Standup comic Marc Maron doesn't think he's the best Jew, despite a trip to Israel a few years ago. As he explains in his dark and provocative memoir, The Jerusalem Syndrome: My Life As a Reluctant Messiah, "We didn't go to Israel to get Jewy. We went because a friend of mine invited us." In spite of committing such blasphemous acts as confessing his love for pork -- "I know it's wrong but come on, bacon?" -- the rabble-rouser admits to a severe case of the Jerusalem Syndrome. This psychological condition afflicts some visitors to the Holy Land, who suffer from delusions of grandeur, convinced they're biblical figures or prophets. It's a burden he bemoaned in his acclaimed off-Broadway show of the same title.
Readings are free
He performs stand-up Thursday night at 8 p.m., Friday and Saturday at 8 and 10 p.m., and Sunday at 8 p.m. at Cobb's Comedy Club, 2801 Leavenworth (at Beach), S.F.
Admission is $10-$15
A mainstay in the New York alternative comedy scene, with his own specials on HBO and Comedy Central, the sardonic storyteller has lots of chutzpah, challenging audiences to think rather than chasing the cheap laugh. At first, it's hard to discern whether Maron's tale of his lifelong spiritual journey is a genuine quest for enlightenment or merely a comic device to let him bitch about his neuroses. But the wild ride is so amusing that in the end it doesn't matter.

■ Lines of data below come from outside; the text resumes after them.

-- ==== Sys2Proof/Tests/Slice0.lean ====
section
/-! SUPPORT. Tests: the spec's worked cases, one or two small steps for each family of commands, an ill-formed term for
each check of WellFormed, and for every statement that has hypotheses a state and operands that meet them. Each test is
one step on a small state; the expected values are the spec's, named in the comment. -/

namespace Sys2Proof.Tests

open Sys2Proof Sys2Proof.Machine

/-! ### Small states -/

/-- The state after a command. -/
def after (c : Instr) (s : State) : State :=
  match exec c s with
  | .next t => t
  | .fault _ => s
  | .refused _ => s

/-- Right after initialization, power ACTIVE, profile FULL (one leg of eight lanes). -/
def ready : State := { State.reset with device := .ready, initTimer := none }

/-- Leg 0 in a state. -/
def inState (st : LegState) (s : State) : State := s.modLeg 0 (fun g => { g with state := st })

/-- Every receiver PRESENT and LOCKED. -/
def lit (s : State) : State := s.modAllLanes (fun v => { v with presence := ⟨true, true, none⟩, locked := true })

/-- One lane side changed. -/
def laneAt (x : LaneSide) (f : LaneState → LaneState) (s : State) : State := s.modLane x f

/-- Line lane L0 and switch lane S0. -/
def l0 : LaneSide := ⟨.line, 0⟩
def s0 : LaneSide := ⟨.switch, 0⟩

/-- An awaited task for Leg 0, and one for the device queue; a posted one for Leg 0. -/
def awaited : TaskHeader := ⟨0, 0, 3, 0xAA, 0xBB⟩
def deviceHeader : TaskHeader := ⟨0, 0xFF, 3, 0, 0⟩
def posted : TaskHeader := ⟨1, 0, 3, 0xAA, 0xBB⟩

/-- The default setup values of Table 2-2 as argument bytes. -/
def defaults : Vector Byte 16 := #v[0, 1, 1, 0, 1, 5, 40, 3, 1, 0, 1, 4, 2, 8, 0, 0]

/-! ### WellFormed refuses an ill-formed term of each check -/

theorem test_wf_class : (Instr.eyeScan 0 ⟨1, 0, 0, 0, 0⟩ 0 0 0 1).wellFormed = false := by decide
theorem test_wf_leg : (Instr.legStart 0 ⟨0, 4, 0, 0, 0⟩).wellFormed = false := by decide
theorem test_wf_patience : (Instr.legStart 0 ⟨0, 0, 4, 0, 0⟩).wellFormed = false := by decide
theorem test_wf_device_leg : (Instr.power 0 ⟨0, 5, 0, 0, 0⟩ 1).wellFormed = false := by decide
theorem test_wf_setup_code : (Instr.legSetup 0 awaited (defaults.set 0 3)).wellFormed = false := by decide
theorem test_wf_setup_number : (Instr.legSetup 0 awaited (defaults.set 5 21)).wellFormed = false := by decide
theorem test_wf_sides : (Instr.legRetune 0 awaited 3).wellFormed = false := by decide
theorem test_wf_function : (Instr.laneFunction 0 awaited 0 4).wellFormed = false := by decide
theorem test_wf_lane : (Instr.setTaps 0 awaited 0 8 0 48 0).wellFormed = false := by decide
theorem test_wf_dwell : (Instr.eyeScan 0 awaited 0 0 0 3).wellFormed = false := by decide
theorem test_wf_clear_after : (Instr.snapshot 0 awaited 0 2).wellFormed = false := by decide
theorem test_wf_sources : (Instr.remap 0 deviceHeader #v[0, 0, 2, 3, 4, 5, 6, 7] 0 0).wellFormed = false := by decide
theorem test_wf_requested : (Instr.power 0 deviceHeader 2).wellFormed = false := by decide
theorem test_wf_summary_bits : (Instr.attentionSummaryClear 1).wellFormed = false := by decide
theorem test_wf_enable_bits : (Instr.noticeEnablesWrite 0x1000).wellFormed = false := by decide
theorem test_wf_release : (Instr.faultLogRelease 0).wellFormed = false := by decide
theorem test_wf_page_value : (Instr.pageStateWrite 0 1).wellFormed = false := by decide
theorem test_wf_control_bits : (Instr.exchangeControlWrite 4).wellFormed = false := by decide
theorem test_wf_summary_read : (Instr.attentionSummaryRead (.whole 0x3A 0x11 4)).wellFormed = false := by decide
theorem test_wf_good : (Instr.legSetup 0 awaited defaults).wellFormed = true := by decide

/-! ### Section 4: the worked cases of Tables 4-5 to 4-9 -/

theorem test_nudge_fixed_clipped :
    nudge .fixed .rcC ⟨-4, 44, -11⟩ .post (-3) = (.clipped, ⟨-4, 44, -12⟩) := by decide
theorem test_nudge_fixed_pinned : nudge .fixed .rcC ⟨-4, 44, -12⟩ .main 1 = (.pinned, ⟨-4, 44, -12⟩) := by decide
theorem test_nudge_fixed_floor : nudge .fixed .rcC ⟨-16, 30, -3⟩ .post (-3) = (.clipped, ⟨-16, 30, -4⟩) := by decide
theorem test_nudge_fixed_range : nudge .fixed .rcC ⟨-6, 42, -1⟩ .post 3 = (.clipped, ⟨-6, 42, 0⟩) := by decide
theorem test_nudge_balanced_applied :
    nudge .balanced .rcC ⟨-4, 44, -11⟩ .post (-3) = (.applied, ⟨-4, 42, -14⟩) := by decide
theorem test_nudge_balanced_clipped :
    nudge .balanced .rcC ⟨-7, 36, -17⟩ .post (-3) = (.clipped, ⟨-7, 35, -18⟩) := by decide
theorem test_nudge_balanced_main_is_fixed :
    nudge .balanced .rcC ⟨-7, 35, -18⟩ .main 1 = (.pinned, ⟨-7, 35, -18⟩) := by decide
theorem test_nudge_pre_in_rcA : nudge .balanced .rcA ⟨0, 48, -12⟩ .pre (-1) = (.pinned, ⟨0, 48, -12⟩) := by decide
theorem test_saturate_first_row : saturate .rcC ⟨-20, 58, -10⟩ = ⟨-16, 34, -8⟩ := by decide
theorem test_saturate_second_row : saturate .rcB ⟨-16, 25, -24⟩ = ⟨-10, 20, 0⟩ := by decide
theorem test_saturate_rcA_row : saturate .rcA ⟨-5, 50, -20⟩ = ⟨0, 40, -20⟩ := by decide
theorem test_saturate_fifth_row : saturate .rcC ⟨0, 12, -30⟩ = ⟨0, 20, -10⟩ := by decide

Maron's eclectic search for the meaning of life involved Beat culture, Hollywood, cocaine, Sam Kinison, international corporations, and finally Jerusalem -- a trip he claims was ordained by God, as was a directive to buy a Sony camcorder. He's at his best when riffing on the power of brand loyalty. Before settling into an uneasy acceptance of his true religion -- materialism -- Maron bares his soul: "My relationship with God was tenuous at best, but my relationship with the Philip Morris company and Marlboro cigarettes was really the core of my spirituality." In an attempt to quit smoking, he pays a visit to the cigarette company, but he's awed by the supremacy of the corporate machinery and leaves smoking filterless.

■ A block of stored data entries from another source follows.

-- ==== Sys2Proof/Certificates/Slice0/Obligations.lean ====
section
/-! DEFINITION. The statements about the machine, each formalising rules of spec/ (OBLIGATIONS.json lists them). -/

open Sys2Proof Sys2Proof.Machine

/-! ## Reset and the invariant -/

/-- 10_state.md R56, 70_reset_and_hazards.md R230: the values the spec gives for reset. Every other register's value at
reset, and the implementation `Config.reset`, are the model's choices (log entries 5 and 14) and stand in no clause. -/
def Obligations.ResetGivesTheStatedValues : Prop :=
  State.reset.priv = .m ∧ State.reset.virt = false ∧ State.reset.mode = .m ∧
  State.reset.pc = State.reset.cfg.resetVector ∧ State.reset.mstateen0 = 0

/-- The state after reset meets the invariant. -/
def Obligations.ResetMeetsInvariant : Prop := State.reset.Inv

/-- Every step keeps the invariant: the parameters and memory keep their form (20_memory.md R70), `priv` and `V` name a
mode the hart has (10_state.md R22), `pc` stays 4-byte aligned (R21, 40_csr_instructions.md R115), registers hold
`XLEN`-bit values (R20), read-only-zero bits stay zero (R26 to R31). -/
def Obligations.StepKeepsInvariant : Prop :=
  ∀ s t : State, s.Inv → step s = .next t → t.Inv

/-- No step changes a parameter or a byte of memory (00_scope.md R5, 20_memory.md R70, 40_csr_instructions.md R116). -/
def Obligations.StepKeepsParametersAndMemory : Prop :=
  ∀ s t : State, step s = .next t → t.cfg = s.cfg ∧ ∀ a : Nat, Memory.read t.mem a = Memory.read s.mem a

/-! ## Encoding (30_encoding.md) -/

/-- Decoding an encoded instruction gives it back, with every operand at every value (30_encoding.md R86 to R88). -/
def Obligations.DecodeOfEncodeIsTheInstruction : Prop :=
  ∀ i : Instr, decodeWord (encode i) = .ok i ∧ ∀ rest : List Byte, decode (encodeBytes i ++ rest) = .ok (i, rest)

/-- A word that decodes is the encoding of what it decodes to: no bit of a word is dropped, so the trap value made from
the encoding is the word that was fetched. -/
def Obligations.EncodeOfDecodeIsTheWord : Prop :=
  ∀ (w : BitVec 32) (i : Instr), decodeWord w = .ok i → encode i = w

/-- 30_encoding.md R87: a word is the instruction of a row exactly when it agrees with the row's match under the mask,
and a word that agrees with no row is rejected: the model's `OutOfScope`. -/
def Obligations.DecoderFollowsTheOpcodeTable : Prop :=
  ∀ w : BitVec 32,
    (w &&& 0x0000707F = 0x00001073 ↔ ∃ rd csr rs1, decodeWord w = .ok (.csrrw rd csr rs1)) ∧
    (w &&& 0x0000707F = 0x00002073 ↔ ∃ rd csr rs1, decodeWord w = .ok (.csrrs rd csr rs1)) ∧
    (w &&& 0x0000707F = 0x00003073 ↔ ∃ rd csr rs1, decodeWord w = .ok (.csrrc rd csr rs1)) ∧
    (w &&& 0x0000707F = 0x00005073 ↔ ∃ rd csr uimm, decodeWord w = .ok (.csrrwi rd csr uimm)) ∧
    (w &&& 0x0000707F = 0x00006073 ↔ ∃ rd csr uimm, decodeWord w = .ok (.csrrsi rd csr uimm)) ∧
    (w &&& 0x0000707F = 0x00007073 ↔ ∃ rd csr uimm, decodeWord w = .ok (.csrrci rd csr uimm)) ∧
    ((w &&& 0x0000707F ≠ 0x00001073 ∧ w &&& 0x0000707F ≠ 0x00002073 ∧ w &&& 0x0000707F ≠ 0x00003073 ∧
      w &&& 0x0000707F ≠ 0x00005073 ∧ w &&& 0x0000707F ≠ 0x00006073 ∧ w &&& 0x0000707F ≠ 0x00007073) ↔
      ∃ why, decodeWord w = .error why)

/-- Words of the spec's worked examples (40_csr_instructions.md R100 to R105) decode to the instructions they stand for.
-/
def Obligations.SpecWordsDecode : Prop :=
  decodeWord 0x15031073 = .ok (.csrrw 0 0x150 6) ∧ decodeWord 0x15102473 = .ok (.csrrs 8 0x151 0) ∧
  decodeWord 0x15253073 = .ok (.csrrc 0 0x152 10) ∧ decodeWord 0x12005073 = .ok (.csrrwi 0 0x120 0) ∧
  decodeWord 0x1202E3F3 = .ok (.csrrsi 7 0x120 5) ∧ decodeWord 0x120FF073 = .ok (.csrrci 0 0x120 31)

/-- 10_state.md R23: which CSR each number of the table names, the single numbers one by one and the runs of counter and
configuration numbers by the counter index `i`, and that no other number names one. 30_encoding.md R93 gives 0x154 and
0x254, which are known numbers that name no register; that they are known, and that 0x106, 0x31C, 0x61C, 0x606, 0x304
and 0x344, which R90 does not spell out, are too, is the model's reading (log entry 6). -/
def Obligations.CsrNumbersFollowTheTable : Prop :=
  (Csr.ofNumber 0x120 = some .scountinhibit ∧ Csr.ofNumber 0xDA0 = some .scountovf ∧
    Csr.ofNumber 0x106 = some .scounteren ∧ Csr.ofNumber 0x306 = some .mcounteren ∧
    Csr.ofNumber 0x606 = some .hcounteren ∧ Csr.ofNumber 0x320 = some .mcountinhibit) ∧
  (Csr.ofNumber 0x150 = some .siselect ∧ Csr.ofNumber 0x151 = some (.sireg .reg1) ∧
    Csr.ofNumber 0x152 = some (.sireg .reg2) ∧ Csr.ofNumber 0x153 = some (.sireg .reg3) ∧
    Csr.ofNumber 0x155 = some (.sireg .reg4) ∧ Csr.ofNumber 0x156 = some (.sireg .reg5) ∧
    Csr.ofNumber 0x157 = some (.sireg .reg6)) ∧
  (Csr.ofNumber 0x250 = some .vsiselect ∧ Csr.ofNumber 0x251 = some (.vsireg .reg1) ∧
    Csr.ofNumber 0x252 = some (.vsireg .reg2) ∧ Csr.ofNumber 0x253 = some (.vsireg .reg3) ∧
    Csr.ofNumber 0x255 = some (.vsireg .reg4) ∧ Csr.ofNumber 0x256 = some (.vsireg .reg5) ∧
    Csr.ofNumber 0x257 = some (.vsireg .reg6)) ∧
  (Csr.ofNumber 0x30A = some (.menvcfg .low) ∧ Csr.ofNumber 0x31A = some (.menvcfg .high) ∧
    Csr.ofNumber 0x30C = some (.mstateen0 .low) ∧ Csr.ofNumber 0x31C = some (.mstateen0 .high) ∧
    Csr.ofNumber 0x60C = some (.hstateen0 .low) ∧ Csr.ofNumber 0x61C = some (.hstateen0 .high)) ∧
  (Csr.ofNumber 0x304 = some .mie ∧ Csr.ofNumber 0x344 = some .mip ∧ Csr.ofNumber 0x104 = some .sie ∧
    Csr.ofNumber 0x144 = some .sip ∧ Csr.ofNumber 0x204 = some .vsie ∧ Csr.ofNumber 0x244 = some .vsip ∧
    Csr.ofNumber 0x308 = some .mvien ∧ Csr.ofNumber 0x309 = some .mvip ∧ Csr.ofNumber 0x608 = some .hvien ∧
    Csr.ofNumber 0x645 = some .hvip ∧ Csr.ofNumber 0x303 = some .mideleg ∧ Csr.ofNumber 0x603 = some .hideleg) ∧
  (Csr.ofNumber 0x321 = some (.config 0 .low) ∧ Csr.ofNumber 0x322 = some (.config 2 .low) ∧
    Csr.ofNumber 0x721 = some (.config 0 .high) ∧ Csr.ofNumber 0x722 = some (.config 2 .high)) ∧
  (∀ i : CounterIx, 3 ≤ i.val →
    Csr.ofNumber (0x320#12 + BitVec.ofNat 12 i.val) = some (.config i .low) ∧
    Csr.ofNumber (0x720#12 + BitVec.ofNat 12 i.val) = some (.config i .high)) ∧
  (∀ i : CounterIx, i ≠ 1 →
    Csr.ofNumber (0xB00#12 + BitVec.ofNat 12 i.val) = some (.counter i .low) ∧
    Csr.ofNumber (0xB80#12 + BitVec.ofNat 12 i.val) = some (.counter i .high)) ∧
  (∀ i : CounterIx,
    Csr.ofNumber (0xC00#12 + BitVec.ofNat 12 i.val) = some (.userCounter i .low) ∧
    Csr.ofNumber (0xC80#12 + BitVec.ofNat 12 i.val) = some (.userCounter i .high)) ∧
  (Csr.ofNumber 0x154 = some .absent ∧ Csr.ofNumber 0x254 = some .absent) ∧
  (∀ n : CsrNum, (Csr.ofNumber n).isSome = true ↔
    n ∈ [0x120#12, 0x150, 0x151, 0x152, 0x153, 0x154, 0x155, 0x156, 0x157, 0x250, 0x251, 0x252, 0x253, 0x254, 0x255,
      0x256, 0x257, 0xDA0, 0x106, 0x104, 0x144, 0x204, 0x244, 0x306, 0x30A, 0x31A, 0x30C, 0x31C, 0x60C, 0x61C, 0x303,
      0x603, 0x606, 0x308, 0x309, 0x608, 0x645, 0x304, 0x344, 0xB00, 0xB80] ∨
    (0x320 ≤ n.toNat ∧ n.toNat ≤ 0x33F) ∨ (0x721 ≤ n.toNat ∧ n.toNat ≤ 0x73F) ∨
    (0xB02 ≤ n.toNat ∧ n.toNat ≤ 0xB1F) ∨ (0xB82 ≤ n.toNat ∧ n.toNat ≤ 0xB9F) ∨
    (0xC00 ≤ n.toNat ∧ n.toNat ≤ 0xC1F) ∨ (0xC80 ≤ n.toNat ∧ n.toNat ≤ 0xC9F))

In Jerusalem Syndrome, Maron expands upon his show material. He does his best to translate his manic delivery -- he's been compared to Robin Williams -- onto paper, but he's best seen live. Regardless, the memoir is packed with intelligent, cutting observations. Though Maron no longer thinks he's the chosen one -- "the cure was essentially living life" -- he's still got plenty to say. His next show, tentatively named Coming Clean, is about sex, technology, marriage, and conspiracy.